-- TASK OBJECTIVE --
Below are entries. Copy exactly the lines running from the line that holds "def fieldY (w" to the line that holds "if fieldNN w = 0x07#8", with both ends included.

-- GIVEN DATA --

-- ==== Sys2Proof/Decode.lean ====
section
/-! DEFINITION. The decoder of 30_encoding.md R84, a total function from words, and from bytes, to an
instruction or a rejection with a name; and the encoder, from the formats of R82. -/

namespace Sys2Proof

/-! ## The fields of a word (R81) -/

/-- The opcode family `F = w[15:12]`. -/
def fieldF (w : Word) : Nat := (w.extractLsb' 12 4).toNat

/-- `X = w[11:8]`. -/
def fieldX (w : Word) : Reg := (w.extractLsb' 8 4).toFin

/-- `Y = w[7:4]`. -/
def fieldY (w : Word) : Reg := (w.extractLsb' 4 4).toFin

/-- `N = w[3:0]`. -/
def fieldN (w : Word) : RowCount := (w.extractLsb' 0 4).toFin

/-- `NN = w[7:0]`. -/
def fieldNN (w : Word) : Byte := w.extractLsb' 0 8

/-- `NNN = w[11:0]`. -/
def fieldNNN (w : Word) : Addr12 := w.extractLsb' 0 12

/-- `X = w[11:8]` of a `BNNN` word, read from its `NNN` (R82). -/
def addrX (nnn : Addr12) : Reg := (nnn.extractLsb' 8 4).toFin

/-! ## Decode (R84) -/

/-- Family 8: the low nibble selects the operation. -/
def decode8 (w : Word) : Option Instr :=
  match (fieldN w).val with
  | 0x0 => some (.ldReg (fieldX w) (fieldY w))
  | 0x1 => some (.orReg (fieldX w) (fieldY w))
  | 0x2 => some (.andReg (fieldX w) (fieldY w))
  | 0x3 => some (.xorReg (fieldX w) (fieldY w))
  | 0x4 => some (.addReg (fieldX w) (fieldY w))
  | 0x5 => some (.subReg (fieldX w) (fieldY w))
  | 0x6 => some (.shrReg (fieldX w) (fieldY w))
  | 0x7 => some (.subnReg (fieldX w) (fieldY w))
  | 0xE => some (.shlReg (fieldX w) (fieldY w))
  | _ => none

/-- Family E: the low byte selects the operation. -/
def decodeE (w : Word) : Option Instr :=
  if fieldNN w = 0x9E#8 then some (.skp (fieldX w))
  else if fieldNN w = 0xA1#8 then some (.sknp (fieldX w))
  else none

/-- Family F: the low byte selects the operation. -/
def decodeF (w : Word) : Option Instr :=
  if fieldNN w = 0x07#8 then some (.ldVxDT (fieldX w))
  else if fieldNN w = 0x0A#8 then some (.ldVxK (fieldX w))
  else if fieldNN w = 0x15#8 then some (.ldDTVx (fieldX w))
  else if fieldNN w = 0x18#8 then some (.ldSTVx (fieldX w))
  else if fieldNN w = 0x1E#8 then some (.addIVx (fieldX w))
  else if fieldNN w = 0x33#8 then some (.bcd (fieldX w))
  else if fieldNN w = 0x55#8 then some (.storeRegs (fieldX w))
  else if fieldNN w = 0x65#8 then some (.loadRegs (fieldX w))
  else none

/-- The decoder: an instruction, or `none` for an unknown word. -/
def decode (w : Word) : Option Instr :=
  match fieldF w with
  | 0x0 => if w = 0x00E0#16 then some .cls else if w = 0x00EE#16 then some .ret else none
  | 0x1 => some (.jp (fieldNNN w))
  | 0x2 => some (.call (fieldNNN w))
  | 0x3 => some (.seImm (fieldX w) (fieldNN w))
  | 0x4 => some (.sneImm (fieldX w) (fieldNN w))
  | 0x5 => if fieldN w = 0 then some (.seReg (fieldX w) (fieldY w)) else none
  | 0x6 => some (.ldImm (fieldX w) (fieldNN w))
  | 0x7 => some (.addImm (fieldX w) (fieldNN w))
  | 0x8 => decode8 w
  | 0x9 => if fieldN w = 0 then some (.sneReg (fieldX w) (fieldY w)) else none
  | 0xA => some (.ldI (fieldNNN w))
  | 0xB => some (.jpV0 (fieldNNN w))
  | 0xC => some (.rnd (fieldX w) (fieldNN w))
  | 0xD => some (.drw (fieldX w) (fieldY w) (fieldN w))
  | 0xE => decodeE w
  | 0xF => decodeF w
  | _ => none

/-- Why bytes are no instruction. -/
inductive DecodeReject where
  /-- Fewer than the two bytes of an instruction (R80). -/
  | truncated
  /-- The word decodes to `unknown` (R86). -/
  | unknownOpcode (w : Word)
  deriving DecidableEq, Repr

/-- The word of two bytes, the first fetched in bits 15..8 (R62). -/
def wordOfBytes (hi lo : Byte) : Word := hi ++ lo

/-- Decode from bytes: the instruction and the bytes after it, or a rejection by name. -/
def decodeBytes : List Byte → Except DecodeReject (Instr × List Byte)
  | hi :: lo :: rest =>
    match decode (wordOfBytes hi lo) with
    | some i => .ok (i, rest)
    | none => .error (.unknownOpcode (wordOfBytes hi lo))
  | _ => .error .truncated

/-! ## Encode (R82) -/

/-- A 4-bit field as bits (R81). -/
def nibbleBits (x : Fin 16) : BitVec 4 := BitVec.ofFin x

/-- Format `NNN`: `FFFF nnnn nnnn nnnn`. -/
def wordNNN (f : BitVec 4) (nnn : Addr12) : Word := f ++ nnn

/-- Format `XNN` and format `XSS`: `FFFF xxxx kkkk kkkk`. -/
def wordXNN (f : BitVec 4) (x : Reg) (nn : Byte) : Word := f ++ nibbleBits x ++ nn

/-- Formats `XY0`, `XYS` and `XYN`: `FFFF xxxx yyyy nnnn`. -/
def wordXYN (f : BitVec 4) (x y : Reg) (n : BitVec 4) : Word :=
  f ++ nibbleBits x ++ nibbleBits y ++ n

/-- The word of an instruction (R85). -/
def encode : Instr → Word
  | .cls => 0x00E0#16
  | .ret => 0x00EE#16
  | .jp nnn => wordNNN 0x1#4 nnn
  | .call nnn => wordNNN 0x2#4 nnn
  | .seImm x nn => wordXNN 0x3#4 x nn
  | .sneImm x nn => wordXNN 0x4#4 x nn
  | .seReg x y => wordXYN 0x5#4 x y 0x0#4
  | .ldImm x nn => wordXNN 0x6#4 x nn
  | .addImm x nn => wordXNN 0x7#4 x nn
  | .ldReg x y => wordXYN 0x8#4 x y 0x0#4
  | .orReg x y => wordXYN 0x8#4 x y 0x1#4
  | .andReg x y => wordXYN 0x8#4 x y 0x2#4
  | .xorReg x y => wordXYN 0x8#4 x y 0x3#4
  | .addReg x y => wordXYN 0x8#4 x y 0x4#4
  | .subReg x y => wordXYN 0x8#4 x y 0x5#4
  | .shrReg x y => wordXYN 0x8#4 x y 0x6#4
  | .subnReg x y => wordXYN 0x8#4 x y 0x7#4
  | .shlReg x y => wordXYN 0x8#4 x y 0xE#4
  | .sneReg x y => wordXYN 0x9#4 x y 0x0#4
  | .ldI nnn => wordNNN 0xA#4 nnn
  | .jpV0 nnn => wordNNN 0xB#4 nnn
  | .rnd x nn => wordXNN 0xC#4 x nn
  | .drw x y n => wordXYN 0xD#4 x y (nibbleBits n)
  | .skp x => wordXNN 0xE#4 x 0x9E#8
  | .sknp x => wordXNN 0xE#4 x 0xA1#8
  | .ldVxDT x => wordXNN 0xF#4 x 0x07#8
  | .ldVxK x => wordXNN 0xF#4 x 0x0A#8
  | .ldDTVx x => wordXNN 0xF#4 x 0x15#8
  | .ldSTVx x => wordXNN 0xF#4 x 0x18#8
  | .addIVx x => wordXNN 0xF#4 x 0x1E#8
  | .bcd x => wordXNN 0xF#4 x 0x33#8
  | .storeRegs x => wordXNN 0xF#4 x 0x55#8
  | .loadRegs x => wordXNN 0xF#4 x 0x65#8

/-- The bytes of a word as memory holds them: bits 15..8 at the lower address (R62). -/
def bytesOfWord (w : Word) : List Byte := [w.extractLsb' 8 8, w.extractLsb' 0 8]

/-- The table's word as a word of the core: its low `nbits` bits. Every row of the table has 16 bits,
one word, so bit 15 is the top bit of the byte fetched first (R11, R62). -/
def tableWord (nbits w : Nat) : Word := BitVec.ofNat 16 (w % 2 ^ nbits)

/-- What the decoder reads from an instruction whose bits, as opcode_table.json numbers them, are `w`. -/
def decodeTableWord (nbits w : Nat) : Option Instr :=
  match decodeBytes (bytesOfWord (tableWord nbits w)) with
  | .ok (i, _) => some i
  | .error _ => none

end Sys2Proof
end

-- OUTPUT OF THE TASK --
def fieldY (w : Word) : Reg := (w.extractLsb' 4 4).toFin

/-- `N = w[3:0]`. -/
def fieldN (w : Word) : RowCount := (w.extractLsb' 0 4).toFin

/-- `NN = w[7:0]`. -/
def fieldNN (w : Word) : Byte := w.extractLsb' 0 8

/-- `NNN = w[11:0]`. -/
def fieldNNN (w : Word) : Addr12 := w.extractLsb' 0 12

/-- `X = w[11:8]` of a `BNNN` word, read from its `NNN` (R82). -/
def addrX (nnn : Addr12) : Reg := (nnn.extractLsb' 8 4).toFin

/-! ## Decode (R84) -/

/-- Family 8: the low nibble selects the operation. -/
def decode8 (w : Word) : Option Instr :=
  match (fieldN w).val with
  | 0x0 => some (.ldReg (fieldX w) (fieldY w))
  | 0x1 => some (.orReg (fieldX w) (fieldY w))
  | 0x2 => some (.andReg (fieldX w) (fieldY w))
  | 0x3 => some (.xorReg (fieldX w) (fieldY w))
  | 0x4 => some (.addReg (fieldX w) (fieldY w))
  | 0x5 => some (.subReg (fieldX w) (fieldY w))
  | 0x6 => some (.shrReg (fieldX w) (fieldY w))
  | 0x7 => some (.subnReg (fieldX w) (fieldY w))
  | 0xE => some (.shlReg (fieldX w) (fieldY w))
  | _ => none

/-- Family E: the low byte selects the operation. -/
def decodeE (w : Word) : Option Instr :=
  if fieldNN w = 0x9E#8 then some (.skp (fieldX w))
  else if fieldNN w = 0xA1#8 then some (.sknp (fieldX w))
  else none

/-- Family F: the low byte selects the operation. -/
def decodeF (w : Word) : Option Instr :=
  if fieldNN w = 0x07#8 then some (.ldVxDT (fieldX w))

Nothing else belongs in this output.